9.6 Medical Emergencies
Key Takeaways
- Adult CPR: compress 100-120/min, 2-2.4 inches deep, full recoil, 30:2 single rescuer
- Epinephrine 0.3-0.5 mg IM in the anterolateral thigh is first-line for anaphylaxis
- Choking adult: abdominal thrusts; infant: 5 back blows plus 5 chest thrusts
- Status epilepticus (seizure over 5 minutes) is treated emergently with IV benzodiazepines
- Ischemic-stroke thrombolytics target within 4.5 hours; cool burns with water, never ice
Medical Emergencies
Emergency items test the first action under pressure. Default to airway-breathing-circulation, then activate help. The LPN/VN initiates basic life support and prepares emergency drugs while the RN/provider/code team responds.
Cardiac Arrest and Basic Life Support
The Chain of Survival: early recognition and activation → early CPR (compressions first) → rapid defibrillation → advanced life support → post-arrest care → recovery.

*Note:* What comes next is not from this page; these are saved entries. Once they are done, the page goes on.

/-- The registers of the MTX block (06 R147). DESIGN CHOICE (log 10): MTX_XQ_SEL.ROW and COLUMN, of which no range
is stated, are refused above 2,303, the rows and columns there are. -/
def regRowsMTX : List RegRow := [
  ⟨0xA0000, 1, 0x4, 1, 0x4, fun _ _ => [⟨Reg.MTX_CTRL.SCRUB_EN, .rw, .any⟩]⟩,
  ⟨0xA0004, 1, 0x4, 1, 0x4, fun _ _ => [⟨Reg.MTX_STATUS.ROW_BUSY, .w1c, .any⟩, ⟨Reg.MTX_STATUS.CL_OVF, .w1c, .any⟩, ⟨Reg.MTX_STATUS.CM_REFUSED, .w1c, .any⟩, ⟨Reg.MTX_STATUS.ECC_DBE, .w1c, .any⟩, ⟨Reg.MTX_STATUS.CLIPCOLS, .ro, .any⟩]⟩,
  ⟨0xA0008, 1, 0x4, 1, 0x4, fun _ _ => [⟨Reg.MTX_BUDGET.B, .ro, .any⟩]⟩,
  ⟨0xA000C, 1, 0x4, 1, 0x4, fun _ _ => [⟨Reg.MTX_INUSE.INUSE, .ro, .any⟩]⟩,
  ⟨0xA0010, 1, 0x4, 1, 0x4, fun _ _ => [⟨Reg.MTX_ECC.SBE, .rc, .any⟩, ⟨Reg.MTX_ECC.DBE, .rc, .any⟩]⟩,
  ⟨0xA0024, 1, 0x4, 1, 0x4, fun _ _ => [⟨Reg.MTX_ROW_W0.SLOT, .rw, .any⟩, ⟨Reg.MTX_ROW_W0.VALID, .rw, .any⟩]⟩,
  ⟨0xA0028, 1, 0x4, 1, 0x4, fun _ _ => [⟨Reg.MTX_ROW_W1.OPEN, .rw, .any⟩, ⟨Reg.MTX_ROW_W1.CLOSE, .rw, .any⟩]⟩,
  ⟨0xA002C, 1, 0x4, 1, 0x4, fun _ _ => [⟨Reg.MTX_ROW_W2.HOLD, .rw, .any⟩, ⟨Reg.MTX_ROW_W2.GATE, .ro, .any⟩]⟩,
  ⟨0xA0034, 1, 0x4, 1, 0x4, fun _ _ => [⟨Reg.MTX_COL_W0.SLOT, .ro, .any⟩, ⟨Reg.MTX_COL_W0.KIND, .ro, .any⟩, ⟨Reg.MTX_COL_W0.NOM, .ro, .any⟩, ⟨Reg.MTX_COL_W0.UNIT, .ro, .any⟩]⟩,
  ⟨0xA0038, 1, 0x4, 1, 0x4, fun _ _ => [⟨Reg.MTX_COL_W1.NLIVE, .ro, .any⟩, ⟨Reg.MTX_COL_W1.NNEW, .ro, .any⟩, ⟨Reg.MTX_COL_W1.STATE, .ro, .any⟩]⟩,
  ⟨0xA003C, 1, 0x4, 1, 0x4, fun _ _ => [⟨Reg.MTX_COL_W2.K, .ro, .any⟩, ⟨Reg.MTX_COL_W2.ID, .ro, .any⟩, ⟨Reg.MTX_COL_W2.RESULT, .ro, .any⟩]⟩,
  ⟨0xA0040, 1, 0x4, 1, 0x4, fun _ _ => [⟨Reg.MTX_XQ_SEL.ROW, .rw, .nat 0 2303⟩, ⟨Reg.MTX_XQ_SEL.COLUMN, .rw, .nat 0 2303⟩]⟩,
  ⟨0xA0060, 1, 0x4, 1, 0x4, fun _ _ => [⟨Reg.MTX_CM_CTRL.LEN, .rw, .any⟩, ⟨Reg.MTX_CM_CTRL.LAW, .rw, .any⟩, ⟨Reg.MTX_CM_CTRL.PREEMPT, .rw, .any⟩, ⟨Reg.MTX_CM_CTRL.START, .rw, .nat 0 2⟩, ⟨Reg.MTX_CM_CTRL.DOMAIN, .rw, .any⟩, ⟨Reg.MTX_CM_CTRL.ZC, .rw, .any⟩]⟩,
  ⟨0xA0064, 1, 0x4, 1, 0x4, fun _ _ => [⟨Reg.MTX_CM_ZC.TIMEOUT, .rw, .nat 1 65535⟩, ⟨Reg.MTX_CM_ZC.THR, .rw, .any⟩]⟩,
  ⟨0xA0074, 1, 0x4, 1, 0x4, fun _ _ => [⟨Reg.MTX_CM_GO.COMMIT, .wo, .any⟩, ⟨Reg.MTX_CM_GO.DISCARD, .wo, .any⟩]⟩,
  ⟨0xA0078, 1, 0x4, 1, 0x4, fun _ _ => [⟨Reg.MTX_CM_LAST.ID, .ro, .any⟩, ⟨Reg.MTX_CM_LAST.REFUSED, .ro, .any⟩, ⟨Reg.MTX_CM_LAST.REASON, .ro, .any⟩]⟩,
  ⟨0xA0020, 1, 0x4, 1, 0x4, fun _ _ => [⟨Reg.MTX_ROW_SEL.INDEX, .rw, .nat 0 2303⟩]⟩,
  ⟨0xA0030, 1, 0x4, 1, 0x4, fun _ _ => [⟨Reg.MTX_COL_SEL.INDEX, .rw, .nat 0 2303⟩]⟩,
  ⟨0xA0044, 1, 0x4, 1, 0x4, fun _ _ => [⟨Reg.MTX_XQ_LIVE.GAIN, .ro, .any⟩]⟩,
  ⟨0xA0048, 1, 0x4, 1, 0x4, fun _ _ => [⟨Reg.MTX_XQ_NEW.GAIN, .ro, .any⟩]⟩,
  ⟨0xA0050, 1, 0x4, 1, 0x4, fun _ _ => [⟨Reg.MTX_CL_W0.ENTRY, .wo, .any⟩]⟩,
  ⟨0xA0054, 1, 0x4, 1, 0x4, fun _ _ => [⟨Reg.MTX_CL_W1.ENTRY, .wo, .any⟩]⟩,
  ⟨0xA0058, 1, 0x4, 1, 0x4, fun _ _ => [⟨Reg.MTX_CL_COUNT.COUNT, .ro, .any⟩]⟩,
  ⟨0xA0068, 1, 0x4, 1, 0x4, fun _ _ => [⟨Reg.MTX_CM_TRIG_0.TRIG, .rw, .any⟩]⟩,
  ⟨0xA006C, 1, 0x4, 1, 0x4, fun _ _ => [⟨Reg.MTX_CM_TRIG_1.TRIG, .rw, .any⟩]⟩,
  ⟨0xA0070, 1, 0x4, 1, 0x4, fun _ _ => [⟨Reg.MTX_CM_TRIG_2.TRIG, .rw, .any⟩]⟩,
  ⟨0xA0080, 1, 0x4, 1, 0x4, fun _ _ => [⟨Reg.MTX_CS_SEL.ID, .rw, .any⟩]⟩,
  ⟨0xA0084, 1, 0x4, 1, 0x4, fun _ _ => [⟨Reg.MTX_CS_STAT.STATE, .ro, .any⟩, ⟨Reg.MTX_CS_STAT.DELAYED, .ro, .any⟩, ⟨Reg.MTX_CS_STAT.FALLBACK, .ro, .any⟩, ⟨Reg.MTX_CS_STAT.REFUSED, .ro, .any⟩]⟩,
  ⟨0xA0088, 1, 0x4, 1, 0x4, fun _ _ => [⟨Reg.MTX_CS_START_LO.START, .ro, .any⟩]⟩,
  ⟨0xA008C, 1, 0x4, 1, 0x4, fun _ _ => [⟨Reg.MTX_CS_START_HI.START, .ro, .any⟩]⟩,
  ⟨0xA1000, 256, 0x80, 1, 0x4, fun u _ => [⟨Reg.MTX_NOM_CTRL.LAW u, .rw, .nat 0 2⟩, ⟨Reg.MTX_NOM_CTRL.RAMP u, .rw, .any⟩]⟩,
  ⟨0xA1004, 256, 0x80, 1, 0x4, fun u _ => [⟨Reg.MTX_NOM_STATUS.N u, .ro, .any⟩]⟩,
  ⟨0xA1040, 256, 0x80, 16, 0x4, fun u i => [⟨Reg.MTX_NOM_TABLE.GAIN u i, .rw, .any⟩]⟩]

/-- The registers of the EGR block (06 R148). -/
def regRowsEGR : List RegRow := [
  ⟨0xB0000, 1, 0x4, 1, 0x4, fun _ _ => [⟨Reg.EGR_WSEL.INST, .rw, .nat 0 2303⟩]⟩,
  ⟨0xB0004, 1, 0x4, 1, 0x4, fun _ _ => [⟨Reg.EGR_WGAIN.GAIN, .rw, .any⟩]⟩,
  ⟨0xB0008, 1, 0x4, 1, 0x4, fun _ _ => [⟨Reg.EGR_WCTRL.MUTE, .rw, .any⟩, ⟨Reg.EGR_WCTRL.LIM_EN, .rw, .any⟩, ⟨Reg.EGR_WCTRL.DC_EN, .rw, .any⟩, ⟨Reg.EGR_WCTRL.DCMUTE, .rw, .any⟩, ⟨Reg.EGR_WCTRL.ZCTO, .rw, .nat 1 65535⟩]⟩,
  ⟨0xB000C, 1, 0x4, 1, 0x4, fun _ _ => [⟨Reg.EGR_WLIM.ZCTHR, .rw, .any⟩, ⟨Reg.EGR_WLIM.RSHIFT, .rw, .any⟩, ⟨Reg.EGR_WLIM.THR, .rw, .any⟩]⟩,
  ⟨0xB0010, 1, 0x4, 1, 0x4, fun _ _ => [⟨Reg.EGR_WDC.DCTHR, .rw, .any⟩, ⟨Reg.EGR_WDC.DCSHIFT, .rw, .any⟩, ⟨Reg.EGR_WDC.DCTIME, .rw, .any⟩]⟩,
  ⟨0xB0014, 1, 0x4, 1, 0x4, fun _ _ => [⟨Reg.EGR_WCOMMIT.COMMIT, .ws, .any⟩]⟩,
  ⟨0xB0018, 1, 0x4, 1, 0x4, fun _ _ => [⟨Reg.EGR_WSTAT.STATE, .ro, .any⟩, ⟨Reg.EGR_WSTAT.DC, .ro, .any⟩, ⟨Reg.EGR_WSTAT.GR, .ro, .any⟩]⟩,
  ⟨0xB001C, 1, 0x4, 1, 0x4, fun _ _ => [⟨Reg.EGR_WCNT.CLIP, .rc, .any⟩, ⟨Reg.EGR_WCNT.LIM, .rc, .any⟩]⟩,
  ⟨0xB1000, 64, 0x40, 1, 0x4, fun m _ => [⟨Reg.EGR_ST_CTRL.TARGET m, .rw, .any⟩, ⟨Reg.EGR_ST_CTRL.MODE m, .rw, .any⟩, ⟨Reg.EGR_ST_CTRL.EN m, .rw, .any⟩]⟩,
  ⟨0xB1004, 64, 0x40, 4, 0x4, fun m i => [⟨Reg.EGR_ST_SRC.HITCH m i, .rw, .any⟩, ⟨Reg.EGR_ST_SRC.VALID m i, .rw, .any⟩]⟩,
  ⟨0xB1014, 64, 0x40, 4, 0x4, fun m i => [⟨Reg.EGR_ST_GAIN.GAIN m i, .rw, .any⟩]⟩]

| Element | Adult guideline |
|---|---|
| Compression rate | 100–120/min |
| Compression depth | 2–2.4 in (5–6 cm) |
| Recoil | Full recoil between compressions |
| Interruptions | Minimize; <10 seconds for rhythm/pulse check |
| Ratio (1 rescuer) | 30:2 |
| Ratio (2 rescuers, child/infant) | 15:2 |
AED: power on, attach pads to a bare, dry chest, clear everyone during analysis, deliver the shock if advised, and immediately resume compressions for 2 minutes before reanalyzing. Shockable rhythms: ventricular fibrillation and pulseless ventricular tachycardia. Non-shockable: asystole and pulseless electrical activity — these get CPR and epinephrine, not defibrillation. A common trap: you cannot "shock" asystole.
Choking and Airway Obstruction
| Situation | Action |
|---|---|
| Conscious, mild (good air movement) | Encourage forceful coughing |
| Conscious, severe (cannot speak/cough) | Abdominal thrusts (Heimlich) |
| Pregnant or obese | Chest thrusts |
| Unconscious | Begin CPR; look in mouth before breaths |
| Infant | 5 back blows + 5 chest thrusts (no abdominal thrusts) |
Never perform a blind finger sweep — it can push the object deeper.
Anaphylaxis
Steps: stop the trigger, call for help, maintain the airway, and prepare epinephrine. Adult dose: 0.3–0.5 mg IM (1 mg/mL / 1:1000) into the anterolateral thigh (vastus lateralis), repeat every 5–15 minutes as needed. Epinephrine is first-line because it reverses bronchospasm, supports blood pressure, and reduces angioedema within minutes. Position supine with legs elevated unless respiratory distress demands upright. Adjuncts (antihistamines, corticosteroids, bronchodilators, IV fluids) never replace epinephrine.
Hemorrhage and Hypovolemic Shock
Control bleeding: direct pressure first, elevate the extremity, apply a pressure dressing, then a tourniquet for limb-threatening hemorrhage. Do not remove impaled objects — stabilize them in place. Classify hypovolemic shock by loss:
| Class | Blood loss | Heart rate | Blood pressure | Mental status |
|---|---|---|---|---|
| I | <15% | Normal | Normal | Slightly anxious |
| II | 15–30% | >100 | Normal (narrowing pulse pressure) | Mildly anxious |
| III | 30–40% | >120 | Decreased | Anxious, confused |
| IV | >40% | >140 | Markedly decreased | Confused, lethargic |
Note that blood pressure stays normal until Class III — tachycardia and anxiety come first.
Hypoglycemia, Seizure, and Stroke Emergencies
- Severe hypoglycemia: if conscious and able to swallow, 15 g fast-acting carbs; if unable to swallow or unconscious, glucagon IM or IV dextrose 50%.
- Status epilepticus (seizure >5 minutes or back-to-back without recovery): call for help, protect the airway and side-lie after the active phase, prepare IV benzodiazepines (lorazepam, diazepam), monitor SpO₂, and document.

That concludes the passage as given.